A vessel of #50*g# mass was filled with water, and the mass of the vessel and its content were #125*g#. The water was emptied, and the vessel was filled with an unknown liquid, and the mass of the vessel and it contents was #110*g#. Can you address?

#"(i) what was the density of the unknown liquid;"#
#"(ii) what was the relative density of the unknown liquid?"#

1 Answer
Jul 8, 2017

Answer:

We can infer IMMEDIATELY that the volume of the vessel is #75*mL#. Why?

Explanation:

Because we filled the vessel with #(125-50)*g=75*g# water, which has a VOLUME of #75*mL#.

When it was filled with an unknown liquid, the volume of the liquid is still #75*mL#, but the MASS of the unknown liquid was #110*g-50*g=60*g#, and thus its density, #rho#, was #"mass"/"volume"# #=# #(60*g)/(75*mL)=0.80*g*mL^-1#.

And thus #rho_"relative"=rho_"substance"/rho_"water"=(0.80*g*mL^-1)/(1.00*g*mL^-1)=0.80#, a dimensionless quantity as required.

Do you agree that this should float on water if it is immiscible with water......?
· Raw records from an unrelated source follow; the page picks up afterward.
/-- What follows an action that answers. -/
theorem Fails.after {f : α → Act σ β} {v : α} (h : x s = .ok v t) (hf : Fails P (f v) t) : Fails P (x >>= f) s := by
  rwa [Fails, Act.bind_apply, h]

theorem Fails.onReader {x : Memory → Act Reader α} {s : State} (h : Fails P (x s.inp.ibuf) s.inp.rd) :
    Fails P (onReader x) s := by
  obtain ⟨e, r, he, hr⟩ := h
  exact ⟨e, _, he, by rw [onReader_apply, hr]⟩

theorem Fails.onOut {x : Act OutPort α} {s : State} (h : Fails P x s.out) : Fails P (onOut x) s := by
  obtain ⟨e, o, he, ho⟩ := h
  exact ⟨e, _, he, by rw [onOut_apply, ho]⟩

theorem StopsAt.complete {a : Nat} {body : Act State Results} {s : State} (h : StopsAt a body s) :
    complete body s = .fault (.unwrittenIbuf a) := by
  obtain ⟨_, t, rfl, ht⟩ := h
  exact complete_stuck ht

theorem Ends.imp {R R' : σ → Prop} {F : Fault → Prop} {r : EStateM.Result Stop σ α} (h : Ends R F r)
    (hR : ∀ t, R t → R' t) : Ends R' F r := by
  match r, h with
  | .ok _ t, h => exact hR t h
  | .error (.raised _ _) t, h => exact hR t h
  | .error (.stuck _) _, h => exact h

theorem Ends.after {R : σ → Prop} {F : Fault → Prop} {f : α → Act σ β} {v : α} (h : x s = .ok v t)
    (hf : Ends R F (f v t)) : Ends R F ((x >>= f) s) := by
  rwa [Act.bind_apply, h]

end

/-! ## The lowest unwritten byte -/

/-- Of the bytes of a buffer from `b` up, `a` is the lowest that nothing has written. -/
structure Memory.FirstUnwritten (m : Memory) (b a : Nat) : Prop where
  le : b ≤ a
  unwritten : m.read a = none
  written : Written m b (a - b)

section
variable {m : Memory} {a b n : Nat}

theorem Memory.FirstUnwritten.written_of_le (h : m.FirstUnwritten b a) (hn : b + n ≤ a) : Written m b n :=
  fun i hi => h.written i (by omega)

theorem Memory.FirstUnwritten.skip (h : m.FirstUnwritten b a) (hn : b + n ≤ a) : m.FirstUnwritten (b + n) a := by
  refine ⟨hn, h.unwritten, fun i hi => ?_⟩
  have hbyte := h.written (n + i) (by omega)
  rwa [← Nat.add_assoc] at hbyte

theorem ibufBytes_stopsAt (h : m.FirstUnwritten b a) (ha : a < b + n) (s : σ) :
    StopsAt a (ibufBytes m b n : Act σ (List Byte)) s := by
  have hle := h.le
  have hb : b + (a - b) = a := by omega
  have hstuck := ibufBytes_unwritten (σ := σ) (n := n) (by omega) h.written (by rw [hb]; exact h.unwritten) s
  rw [hb] at hstuck
  exact ⟨_, s, rfl, hstuck⟩

/-- Reading a range stops at its unwritten byte, or answers and goes on below that byte. -/
theorem ibufBytes_bind_stopsAt (h : m.FirstUnwritten b a) {f : List Byte → Act σ α} {s : σ}
    (hf : m.FirstUnwritten (b + n) a → StopsAt a (f (bytesAt m b n)) s) : StopsAt a (ibufBytes m b n >>= f) s := by
  rcases Nat.lt_or_ge a (b + n) with ha | ha
  · exact (ibufBytes_stopsAt h ha s).bind f
  · exact .after (ibufBytes_written (h.written_of_le ha) s) (hf (h.skip ha))

theorem ibufByte_stopsAt (h : m.read a = none) (s : σ) : StopsAt a (ibufByte m a : Act σ Byte) s :=
  ⟨_, s, rfl, ibufByte_unwritten h s⟩

theorem ibufByte_of_written (h : Written m b 1) (s : σ) :
    (ibufByte m b : Act σ Byte) s = .ok ((m.read b).getD 0) s := by
  obtain ⟨v, hv⟩ := Option.isSome_iff_exists.mp (h 0 Nat.one_pos)
  rw [Nat.add_zero] at hv
  rw [ibufByte_written hv, hv, Option.getD_some]

theorem ibufByte_bind_stopsAt (h : m.FirstUnwritten b a) {f : Byte → Act σ α} {s : σ}
    (hf : m.FirstUnwritten (b + 1) a → StopsAt a (f ((m.read b).getD 0)) s) : StopsAt a (ibufByte m b >>= f) s := by
  rcases Nat.lt_or_ge a (b + 1) with ha | ha
  · obtain rfl : a = b := Nat.le_antisymm (Nat.le_of_lt_succ ha) h.le
    exact (ibufByte_stopsAt h.unwritten s).bind f
  · exact .after (ibufByte_of_written (h.written_of_le ha) s) (hf (h.skip ha))

end

/-! ## The reader -/

section
variable {cap a : Nat} {ibuf : Memory} {r : Reader}

theorem Reader.UpTo.of_first (hw : r.wf cap) (h : ibuf.FirstUnwritten (r.base + r.fetch) a) : r.UpTo cap a ibuf :=
  ⟨hw, h.unwritten, h.le, h.written⟩

/-- A refill that would fetch the byte `a` stops there (R110). -/
theorem refill_stopsAt (h : r.UpTo cap a ibuf)
    (ha : a < r.base + r.fetch + granBits r.gran / 8 * r.unitsToFetch) : StopsAt a (refill ibuf) r := by
  rcases refill_cases (ibuf := ibuf) h.wf with ⟨hw, _⟩ | ⟨k, r', _, hw, hno, hr⟩
  · have hin := h.inside hw
    omega
  · rw [h.first hw hno] at hr
    exact ⟨_, r', rfl, hr⟩

theorem rdBits_stopsAt (h : r.UpTo cap a ibuf)
    (ha : a < r.base + r.fetch + granBits r.gran / 8 * r.unitsToFetch) (n : Nat) : StopsAt a (rdBits ibuf n) r :=
  (refill_stopsAt h ha).bind _

theorem decCw_stopsAt (h : r.UpTo cap a ibuf) (ha : a < r.base + r.fetch + granBits r.gran / 8 * r.unitsToFetch)
    (c : Config) (t : Nat) : StopsAt a (decCw c t ibuf) r :=
  (refill_stopsAt h ha).bind _

/-- A reader with enough bits buffered, or none left to fetch, reads without fetching (R110, R111). -/
theorem rdBits_idle {n : Nat} (hd : 32 ≤ r.cnt ∨ r.fetch = r.len) (hn : n ≤ r.cnt) :
    rdBits ibuf n r = .ok (r.top n) { r with win := r.win <<< n, cnt := r.cnt - n, pos := r.pos + n } := by
  simp only [rdBits, Act.bind_apply, refill_idle hd, Act.get_apply, require_true hn, Act.set_apply, Act.pure_apply]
#rho_"n-pentane"=0.63*g*mL^-1#........

#rho_"n-hexane"=0.65*g*mL^-1#........

#rho_"n-heptane"=0.68*g*mL^-1#........

#rho_"n-octane"=0.70*g*mL^-1#........

#rho_"n-butyl chloride"=0.89*g*mL^-1#........
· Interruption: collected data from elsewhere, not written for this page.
-- ==== Sys2Proof/Syntax.lean ====
section
/-! DEFINITION. The ten commands of spec/opcode_table.json and the fixed sets of names the spec gives: operations,
modes, directions, key strengths and rejection causes. -/

namespace Sys2Proof

/-- The ten operations of 30_encoding.md R101. -/
inductive Op where
  | ecbEnc | ecbDec | cbcEnc | cbcDec
  | blkEnc128 | blkEnc192 | blkEnc256 | blkDec128 | blkDec192 | blkDec256
  deriving DecidableEq, Repr

/-- The mode of an operation: ECB, CBC or a single block (30_encoding.md R101, R106). -/
inductive Mode where
  | ecb | cbc | blk
  deriving DecidableEq, Repr

/-- The direction of an operation (30_encoding.md R101, R106). -/
inductive Dir where
  | enc | dec
  deriving DecidableEq, Repr

/-- The key strength: "Nk/Nb/Nr are always one of the three fixed triples" (00_scope.md R8). -/
inductive Strength where
  | k128 | k192 | k256
  deriving DecidableEq, Repr

/-- The cause codes of 60_exceptions.md R281 that are ever written. `none` is NONE, 0x0. -/
inductive Cause where
  | none | badCmd | badKsize | noKey | noIv | lenZero | lenMax
  deriving DecidableEq, Repr

/-- The commands: one constructor per row of the opcode table. The argument is the KSIZE field, CMD[5:4]: the key
strength of a mode command (R102), ignored by a single-block command (R103). -/
inductive Instr where
  /-- ECB_ENC, OP = 0x1 (43_modes.md R233). -/
  | ecbEnc (ksize : BitVec 2)
  /-- ECB_DEC, OP = 0x2 (R234). -/
  | ecbDec (ksize : BitVec 2)
  /-- CBC_ENC, OP = 0x3 (R235). -/
  | cbcEnc (ksize : BitVec 2)
  /-- CBC_DEC, OP = 0x4 (R236). -/
  | cbcDec (ksize : BitVec 2)
  /-- BLK_ENC128, OP = 0x5 (R237). -/
  | blkEnc128 (ksize : BitVec 2)
  /-- BLK_ENC192, OP = 0x6 (R238). -/
  | blkEnc192 (ksize : BitVec 2)
  /-- BLK_ENC256, OP = 0x7 (R239). -/
  | blkEnc256 (ksize : BitVec 2)
  /-- BLK_DEC128, OP = 0x8 (R240). -/
  | blkDec128 (ksize : BitVec 2)
  /-- BLK_DEC192, OP = 0x9 (R241). -/
  | blkDec192 (ksize : BitVec 2)
  /-- BLK_DEC256, OP = 0xA (R242). -/
  | blkDec256 (ksize : BitVec 2)
  deriving DecidableEq, Repr

/-- What the decoder makes of a command word: one of the ten commands, or a rejection by name (30_encoding.md R105). -/
inductive DecodeResult where
  | command (i : Instr)
  | reject (c : Cause)
  deriving DecidableEq, Repr

/-- A resolved command: the operation with its strength and its largest accepted LEN (30_encoding.md R106; the mode and
the direction of R106 are functions of the operation, `Op.mode` and `Op.dir`). -/
structure Resolved where
  op : Op
  strength : Strength
  maxLen : Nat
  deriving DecidableEq, Repr

/-- The outcome of `Decode` of 30_encoding.md R106: a resolved command or BADCMD or BADKSIZE. -/
inductive Resolution where
  | command (d : Resolved)
  | reject (c : Cause)
  deriving DecidableEq, Repr

end Sys2Proof
end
#rho_"isopropyl chloride"=0.862*g*mL^-1#........

I list the densities of some common water immiscible solvents for comparison.

On the other hand, #rho_"ethyl alcohol"=0.79*g*mL^-1#........Its density is certainly consistent (within experimental error) with that of the given liquid. Why can you argue that the unknown solvent is NOT #"ethyl alcohol"#?